- **PROBLEM STATEMENT**:
Lines below starting with the line with "def Obligations.WakeAndWarmResetComplete : Prop" and going on through the line with "(∀ low : Nat, 10000" must be output exactly; the rest of the records must be left out.

- **Collected data entries**:
Content starts
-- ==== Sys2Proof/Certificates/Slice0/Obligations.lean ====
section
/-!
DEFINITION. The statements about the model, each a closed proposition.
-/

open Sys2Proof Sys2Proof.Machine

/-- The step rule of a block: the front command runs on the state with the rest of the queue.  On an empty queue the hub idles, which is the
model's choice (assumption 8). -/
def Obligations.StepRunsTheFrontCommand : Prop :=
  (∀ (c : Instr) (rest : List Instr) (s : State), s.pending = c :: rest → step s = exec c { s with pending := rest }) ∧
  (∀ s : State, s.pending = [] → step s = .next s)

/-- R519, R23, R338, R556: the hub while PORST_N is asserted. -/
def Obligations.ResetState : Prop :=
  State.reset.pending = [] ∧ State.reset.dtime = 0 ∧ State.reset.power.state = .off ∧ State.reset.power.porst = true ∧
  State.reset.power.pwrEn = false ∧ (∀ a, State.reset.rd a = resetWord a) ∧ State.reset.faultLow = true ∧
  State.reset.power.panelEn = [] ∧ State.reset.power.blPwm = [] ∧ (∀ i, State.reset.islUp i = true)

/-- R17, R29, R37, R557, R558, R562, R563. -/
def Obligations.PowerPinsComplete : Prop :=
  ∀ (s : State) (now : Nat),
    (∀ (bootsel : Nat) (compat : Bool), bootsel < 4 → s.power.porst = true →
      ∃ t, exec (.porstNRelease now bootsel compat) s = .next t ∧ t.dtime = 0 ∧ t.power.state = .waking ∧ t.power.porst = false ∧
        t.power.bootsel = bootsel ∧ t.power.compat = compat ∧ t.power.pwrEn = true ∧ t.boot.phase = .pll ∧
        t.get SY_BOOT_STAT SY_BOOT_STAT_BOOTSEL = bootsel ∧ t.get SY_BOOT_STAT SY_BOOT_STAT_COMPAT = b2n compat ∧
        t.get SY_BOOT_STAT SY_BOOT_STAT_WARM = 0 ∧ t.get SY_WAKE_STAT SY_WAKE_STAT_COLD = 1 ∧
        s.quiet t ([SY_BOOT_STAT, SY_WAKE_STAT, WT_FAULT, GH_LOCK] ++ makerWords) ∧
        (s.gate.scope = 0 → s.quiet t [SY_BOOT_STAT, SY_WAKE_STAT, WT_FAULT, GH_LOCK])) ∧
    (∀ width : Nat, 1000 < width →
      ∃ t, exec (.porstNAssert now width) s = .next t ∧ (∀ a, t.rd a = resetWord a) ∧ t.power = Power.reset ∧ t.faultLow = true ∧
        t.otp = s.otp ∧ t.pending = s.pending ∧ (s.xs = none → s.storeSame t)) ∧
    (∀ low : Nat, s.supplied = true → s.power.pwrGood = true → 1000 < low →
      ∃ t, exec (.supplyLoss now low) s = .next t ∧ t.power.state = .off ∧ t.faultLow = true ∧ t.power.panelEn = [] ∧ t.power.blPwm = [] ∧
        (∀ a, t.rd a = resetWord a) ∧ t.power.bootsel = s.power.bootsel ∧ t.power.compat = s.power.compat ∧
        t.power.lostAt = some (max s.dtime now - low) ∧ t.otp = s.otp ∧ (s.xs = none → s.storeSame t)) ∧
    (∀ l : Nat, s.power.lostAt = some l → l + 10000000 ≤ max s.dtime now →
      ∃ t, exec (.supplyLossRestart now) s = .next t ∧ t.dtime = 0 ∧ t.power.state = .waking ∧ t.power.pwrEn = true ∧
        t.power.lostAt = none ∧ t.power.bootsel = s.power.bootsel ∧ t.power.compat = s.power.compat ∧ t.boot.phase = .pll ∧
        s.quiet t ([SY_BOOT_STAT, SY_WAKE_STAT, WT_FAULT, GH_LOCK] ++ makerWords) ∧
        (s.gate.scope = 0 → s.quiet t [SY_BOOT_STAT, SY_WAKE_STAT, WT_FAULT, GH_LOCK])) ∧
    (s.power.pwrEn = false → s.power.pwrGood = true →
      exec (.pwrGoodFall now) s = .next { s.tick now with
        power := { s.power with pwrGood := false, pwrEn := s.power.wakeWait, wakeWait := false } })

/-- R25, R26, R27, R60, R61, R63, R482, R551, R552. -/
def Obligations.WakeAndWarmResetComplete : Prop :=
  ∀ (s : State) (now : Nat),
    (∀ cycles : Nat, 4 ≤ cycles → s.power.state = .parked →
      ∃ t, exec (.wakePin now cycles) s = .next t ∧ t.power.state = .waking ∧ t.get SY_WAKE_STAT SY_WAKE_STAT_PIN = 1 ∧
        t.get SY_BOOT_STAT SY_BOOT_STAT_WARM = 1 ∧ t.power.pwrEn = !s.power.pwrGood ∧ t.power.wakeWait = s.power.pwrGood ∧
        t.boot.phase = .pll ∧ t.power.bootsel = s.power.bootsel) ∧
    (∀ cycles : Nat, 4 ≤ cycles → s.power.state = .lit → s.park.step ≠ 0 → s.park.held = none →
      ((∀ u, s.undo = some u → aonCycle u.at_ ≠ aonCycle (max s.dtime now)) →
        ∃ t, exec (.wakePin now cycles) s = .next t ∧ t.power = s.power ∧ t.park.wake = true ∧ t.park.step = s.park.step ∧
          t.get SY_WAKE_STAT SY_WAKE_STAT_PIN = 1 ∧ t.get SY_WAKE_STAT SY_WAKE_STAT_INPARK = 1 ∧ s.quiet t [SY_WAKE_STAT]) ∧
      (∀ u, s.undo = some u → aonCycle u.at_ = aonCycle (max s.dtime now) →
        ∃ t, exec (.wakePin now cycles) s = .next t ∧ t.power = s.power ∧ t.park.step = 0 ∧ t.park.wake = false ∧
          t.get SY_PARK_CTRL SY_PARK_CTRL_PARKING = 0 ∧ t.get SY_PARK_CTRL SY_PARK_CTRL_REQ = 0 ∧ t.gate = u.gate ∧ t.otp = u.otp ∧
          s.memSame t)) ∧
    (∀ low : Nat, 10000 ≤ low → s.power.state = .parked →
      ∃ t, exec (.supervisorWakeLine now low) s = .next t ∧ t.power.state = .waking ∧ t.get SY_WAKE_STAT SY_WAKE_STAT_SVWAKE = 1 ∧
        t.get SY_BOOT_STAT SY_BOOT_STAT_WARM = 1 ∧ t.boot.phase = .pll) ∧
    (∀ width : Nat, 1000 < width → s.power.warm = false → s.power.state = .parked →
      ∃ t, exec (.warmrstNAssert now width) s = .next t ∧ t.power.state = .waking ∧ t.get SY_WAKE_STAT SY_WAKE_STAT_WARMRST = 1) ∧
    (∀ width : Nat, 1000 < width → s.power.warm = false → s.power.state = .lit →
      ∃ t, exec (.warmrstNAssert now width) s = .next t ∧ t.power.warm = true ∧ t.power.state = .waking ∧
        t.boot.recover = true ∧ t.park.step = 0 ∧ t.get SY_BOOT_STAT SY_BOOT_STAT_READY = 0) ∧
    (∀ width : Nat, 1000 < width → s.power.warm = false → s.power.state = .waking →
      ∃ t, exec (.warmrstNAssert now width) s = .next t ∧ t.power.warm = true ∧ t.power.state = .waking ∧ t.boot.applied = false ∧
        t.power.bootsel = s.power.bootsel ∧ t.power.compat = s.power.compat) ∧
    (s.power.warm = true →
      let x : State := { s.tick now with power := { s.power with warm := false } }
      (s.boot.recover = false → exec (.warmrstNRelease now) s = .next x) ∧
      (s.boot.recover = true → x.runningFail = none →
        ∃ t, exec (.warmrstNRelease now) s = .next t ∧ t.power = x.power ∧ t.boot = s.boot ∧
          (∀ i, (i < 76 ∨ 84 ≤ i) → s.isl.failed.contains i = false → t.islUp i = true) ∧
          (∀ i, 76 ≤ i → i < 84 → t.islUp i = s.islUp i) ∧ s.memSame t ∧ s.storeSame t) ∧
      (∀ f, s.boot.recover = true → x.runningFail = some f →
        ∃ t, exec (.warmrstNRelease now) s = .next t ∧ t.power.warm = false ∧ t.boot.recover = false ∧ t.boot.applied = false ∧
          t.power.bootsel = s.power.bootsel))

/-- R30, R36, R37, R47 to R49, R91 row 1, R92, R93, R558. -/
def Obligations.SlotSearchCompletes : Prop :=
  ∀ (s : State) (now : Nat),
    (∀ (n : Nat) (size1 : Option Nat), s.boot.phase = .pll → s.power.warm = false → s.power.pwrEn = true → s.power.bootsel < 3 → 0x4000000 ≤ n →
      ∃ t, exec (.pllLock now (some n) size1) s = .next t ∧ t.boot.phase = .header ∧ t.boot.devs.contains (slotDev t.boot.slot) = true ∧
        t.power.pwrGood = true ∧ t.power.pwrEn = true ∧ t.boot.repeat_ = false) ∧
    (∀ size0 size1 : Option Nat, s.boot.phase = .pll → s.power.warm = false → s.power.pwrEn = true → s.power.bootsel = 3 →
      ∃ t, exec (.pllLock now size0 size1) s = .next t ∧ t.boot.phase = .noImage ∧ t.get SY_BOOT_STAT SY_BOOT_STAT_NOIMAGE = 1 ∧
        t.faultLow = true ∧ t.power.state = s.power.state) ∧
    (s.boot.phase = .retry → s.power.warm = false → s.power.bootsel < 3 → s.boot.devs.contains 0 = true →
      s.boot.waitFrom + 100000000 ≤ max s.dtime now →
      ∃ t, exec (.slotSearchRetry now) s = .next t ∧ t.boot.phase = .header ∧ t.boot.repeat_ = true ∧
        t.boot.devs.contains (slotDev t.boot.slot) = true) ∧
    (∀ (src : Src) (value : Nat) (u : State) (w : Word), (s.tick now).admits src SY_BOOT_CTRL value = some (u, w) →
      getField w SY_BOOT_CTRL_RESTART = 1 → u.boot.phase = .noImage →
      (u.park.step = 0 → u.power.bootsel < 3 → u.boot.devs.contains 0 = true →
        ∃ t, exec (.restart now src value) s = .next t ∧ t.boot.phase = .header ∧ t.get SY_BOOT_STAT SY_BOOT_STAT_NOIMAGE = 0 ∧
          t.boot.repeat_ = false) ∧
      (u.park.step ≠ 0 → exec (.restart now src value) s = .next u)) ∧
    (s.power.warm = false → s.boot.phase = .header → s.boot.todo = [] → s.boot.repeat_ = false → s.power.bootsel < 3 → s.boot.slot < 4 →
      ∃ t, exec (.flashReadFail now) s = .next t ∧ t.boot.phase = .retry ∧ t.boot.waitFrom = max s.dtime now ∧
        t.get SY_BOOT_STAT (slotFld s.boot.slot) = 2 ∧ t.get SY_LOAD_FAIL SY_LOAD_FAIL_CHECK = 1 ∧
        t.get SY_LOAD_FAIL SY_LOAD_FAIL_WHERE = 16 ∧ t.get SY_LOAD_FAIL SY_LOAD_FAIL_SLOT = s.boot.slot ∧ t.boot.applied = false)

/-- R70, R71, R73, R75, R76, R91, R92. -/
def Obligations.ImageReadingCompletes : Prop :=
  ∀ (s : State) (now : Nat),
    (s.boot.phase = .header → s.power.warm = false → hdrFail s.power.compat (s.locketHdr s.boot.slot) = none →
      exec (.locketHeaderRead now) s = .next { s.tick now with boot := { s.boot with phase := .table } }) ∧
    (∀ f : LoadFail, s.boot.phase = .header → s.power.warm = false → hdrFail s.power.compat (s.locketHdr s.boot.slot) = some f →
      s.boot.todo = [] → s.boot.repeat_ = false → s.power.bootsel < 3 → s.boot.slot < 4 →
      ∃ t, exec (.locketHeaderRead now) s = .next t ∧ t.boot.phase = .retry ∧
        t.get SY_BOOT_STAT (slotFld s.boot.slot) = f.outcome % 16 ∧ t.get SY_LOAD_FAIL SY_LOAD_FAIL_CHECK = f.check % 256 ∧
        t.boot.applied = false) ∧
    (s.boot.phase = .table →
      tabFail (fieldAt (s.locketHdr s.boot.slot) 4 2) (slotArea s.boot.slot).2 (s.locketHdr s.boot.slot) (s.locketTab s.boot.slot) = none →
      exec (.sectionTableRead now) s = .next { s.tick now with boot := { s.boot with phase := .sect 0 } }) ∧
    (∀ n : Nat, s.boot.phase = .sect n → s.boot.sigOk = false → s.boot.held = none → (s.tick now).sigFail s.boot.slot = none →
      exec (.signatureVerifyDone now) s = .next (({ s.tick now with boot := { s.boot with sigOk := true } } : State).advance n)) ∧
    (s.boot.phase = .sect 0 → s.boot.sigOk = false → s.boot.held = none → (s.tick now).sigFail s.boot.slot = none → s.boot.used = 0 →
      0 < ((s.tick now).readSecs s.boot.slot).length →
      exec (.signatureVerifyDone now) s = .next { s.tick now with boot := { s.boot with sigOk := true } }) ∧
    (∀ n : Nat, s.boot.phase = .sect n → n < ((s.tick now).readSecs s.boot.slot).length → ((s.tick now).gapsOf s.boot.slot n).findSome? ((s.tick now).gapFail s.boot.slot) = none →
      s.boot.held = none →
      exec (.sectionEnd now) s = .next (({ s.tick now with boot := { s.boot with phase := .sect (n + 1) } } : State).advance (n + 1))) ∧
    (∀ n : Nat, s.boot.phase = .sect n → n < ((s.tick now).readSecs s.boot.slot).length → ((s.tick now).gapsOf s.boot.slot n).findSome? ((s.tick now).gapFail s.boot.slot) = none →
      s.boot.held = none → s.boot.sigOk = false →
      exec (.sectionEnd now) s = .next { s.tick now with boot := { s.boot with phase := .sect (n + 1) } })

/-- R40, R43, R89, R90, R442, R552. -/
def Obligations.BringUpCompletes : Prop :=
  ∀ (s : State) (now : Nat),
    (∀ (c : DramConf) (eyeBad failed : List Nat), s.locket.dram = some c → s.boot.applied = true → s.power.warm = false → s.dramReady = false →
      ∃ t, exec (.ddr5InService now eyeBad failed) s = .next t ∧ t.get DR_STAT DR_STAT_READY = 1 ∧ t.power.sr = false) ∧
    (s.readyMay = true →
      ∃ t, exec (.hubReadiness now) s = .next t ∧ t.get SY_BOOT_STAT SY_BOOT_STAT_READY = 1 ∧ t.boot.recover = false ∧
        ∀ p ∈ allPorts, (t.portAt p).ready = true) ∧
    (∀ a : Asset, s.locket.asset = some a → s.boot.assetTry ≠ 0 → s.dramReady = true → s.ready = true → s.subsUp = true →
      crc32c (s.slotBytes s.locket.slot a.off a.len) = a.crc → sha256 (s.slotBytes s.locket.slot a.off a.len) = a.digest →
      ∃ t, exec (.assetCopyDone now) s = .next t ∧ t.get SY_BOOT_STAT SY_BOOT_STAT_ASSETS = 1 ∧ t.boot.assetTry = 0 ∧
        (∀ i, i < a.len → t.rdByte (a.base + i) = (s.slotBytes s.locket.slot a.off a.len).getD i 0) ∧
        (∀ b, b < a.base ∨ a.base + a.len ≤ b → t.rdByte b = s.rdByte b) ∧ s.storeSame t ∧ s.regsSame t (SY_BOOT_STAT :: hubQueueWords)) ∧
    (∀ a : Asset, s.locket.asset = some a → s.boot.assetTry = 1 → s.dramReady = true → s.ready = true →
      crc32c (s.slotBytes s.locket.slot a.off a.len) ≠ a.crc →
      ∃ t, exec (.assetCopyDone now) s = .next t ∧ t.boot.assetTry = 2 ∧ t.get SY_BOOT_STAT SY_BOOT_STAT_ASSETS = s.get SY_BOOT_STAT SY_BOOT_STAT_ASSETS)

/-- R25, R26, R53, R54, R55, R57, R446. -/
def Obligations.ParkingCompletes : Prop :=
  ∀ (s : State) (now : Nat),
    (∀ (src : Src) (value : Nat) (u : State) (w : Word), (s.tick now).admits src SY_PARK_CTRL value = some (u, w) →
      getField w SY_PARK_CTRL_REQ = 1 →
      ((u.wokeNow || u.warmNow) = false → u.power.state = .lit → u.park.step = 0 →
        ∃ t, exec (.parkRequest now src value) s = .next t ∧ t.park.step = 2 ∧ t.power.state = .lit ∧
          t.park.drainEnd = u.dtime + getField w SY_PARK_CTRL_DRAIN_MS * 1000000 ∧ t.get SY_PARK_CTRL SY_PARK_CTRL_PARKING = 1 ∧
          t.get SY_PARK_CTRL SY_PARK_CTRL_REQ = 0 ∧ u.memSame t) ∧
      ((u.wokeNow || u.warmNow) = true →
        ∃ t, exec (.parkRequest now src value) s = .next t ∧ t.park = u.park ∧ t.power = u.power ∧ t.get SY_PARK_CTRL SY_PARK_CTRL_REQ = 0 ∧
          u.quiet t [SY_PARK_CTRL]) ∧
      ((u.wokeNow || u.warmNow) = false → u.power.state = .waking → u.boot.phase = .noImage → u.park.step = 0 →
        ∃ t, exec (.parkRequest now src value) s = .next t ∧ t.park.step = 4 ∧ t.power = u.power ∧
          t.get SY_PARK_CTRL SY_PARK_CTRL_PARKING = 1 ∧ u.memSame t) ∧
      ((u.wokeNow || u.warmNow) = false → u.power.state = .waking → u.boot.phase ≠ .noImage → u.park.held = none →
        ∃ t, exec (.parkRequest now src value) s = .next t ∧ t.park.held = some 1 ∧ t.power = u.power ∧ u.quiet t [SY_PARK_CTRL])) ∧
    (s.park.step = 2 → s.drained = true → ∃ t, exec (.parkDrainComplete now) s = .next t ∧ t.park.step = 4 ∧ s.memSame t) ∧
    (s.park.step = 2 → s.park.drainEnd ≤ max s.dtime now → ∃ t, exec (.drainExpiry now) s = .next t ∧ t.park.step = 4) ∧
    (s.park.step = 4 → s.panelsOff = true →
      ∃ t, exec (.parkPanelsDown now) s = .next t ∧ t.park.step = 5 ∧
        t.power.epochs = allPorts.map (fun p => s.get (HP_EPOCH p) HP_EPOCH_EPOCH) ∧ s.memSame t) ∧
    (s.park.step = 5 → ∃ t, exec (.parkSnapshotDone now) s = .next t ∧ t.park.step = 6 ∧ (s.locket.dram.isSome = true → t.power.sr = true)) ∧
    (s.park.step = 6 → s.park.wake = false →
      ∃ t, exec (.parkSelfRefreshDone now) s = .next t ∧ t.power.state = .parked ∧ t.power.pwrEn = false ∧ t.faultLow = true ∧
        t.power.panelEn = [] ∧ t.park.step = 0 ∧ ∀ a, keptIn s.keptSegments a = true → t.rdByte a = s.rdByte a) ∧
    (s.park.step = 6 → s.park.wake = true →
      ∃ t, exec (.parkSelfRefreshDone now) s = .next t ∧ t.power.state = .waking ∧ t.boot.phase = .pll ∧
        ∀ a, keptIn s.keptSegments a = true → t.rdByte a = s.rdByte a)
Content ends
- **WRITTEN ANSWER**:
def Obligations.WakeAndWarmResetComplete : Prop :=
  ∀ (s : State) (now : Nat),
    (∀ cycles : Nat, 4 ≤ cycles → s.power.state = .parked →
      ∃ t, exec (.wakePin now cycles) s = .next t ∧ t.power.state = .waking ∧ t.get SY_WAKE_STAT SY_WAKE_STAT_PIN = 1 ∧
        t.get SY_BOOT_STAT SY_BOOT_STAT_WARM = 1 ∧ t.power.pwrEn = !s.power.pwrGood ∧ t.power.wakeWait = s.power.pwrGood ∧
        t.boot.phase = .pll ∧ t.power.bootsel = s.power.bootsel) ∧
    (∀ cycles : Nat, 4 ≤ cycles → s.power.state = .lit → s.park.step ≠ 0 → s.park.held = none →
      ((∀ u, s.undo = some u → aonCycle u.at_ ≠ aonCycle (max s.dtime now)) →
        ∃ t, exec (.wakePin now cycles) s = .next t ∧ t.power = s.power ∧ t.park.wake = true ∧ t.park.step = s.park.step ∧
          t.get SY_WAKE_STAT SY_WAKE_STAT_PIN = 1 ∧ t.get SY_WAKE_STAT SY_WAKE_STAT_INPARK = 1 ∧ s.quiet t [SY_WAKE_STAT]) ∧
      (∀ u, s.undo = some u → aonCycle u.at_ = aonCycle (max s.dtime now) →
        ∃ t, exec (.wakePin now cycles) s = .next t ∧ t.power = s.power ∧ t.park.step = 0 ∧ t.park.wake = false ∧
          t.get SY_PARK_CTRL SY_PARK_CTRL_PARKING = 0 ∧ t.get SY_PARK_CTRL SY_PARK_CTRL_REQ = 0 ∧ t.gate = u.gate ∧ t.otp = u.otp ∧
          s.memSame t)) ∧
    (∀ low : Nat, 10000 ≤ low → s.power.state = .parked →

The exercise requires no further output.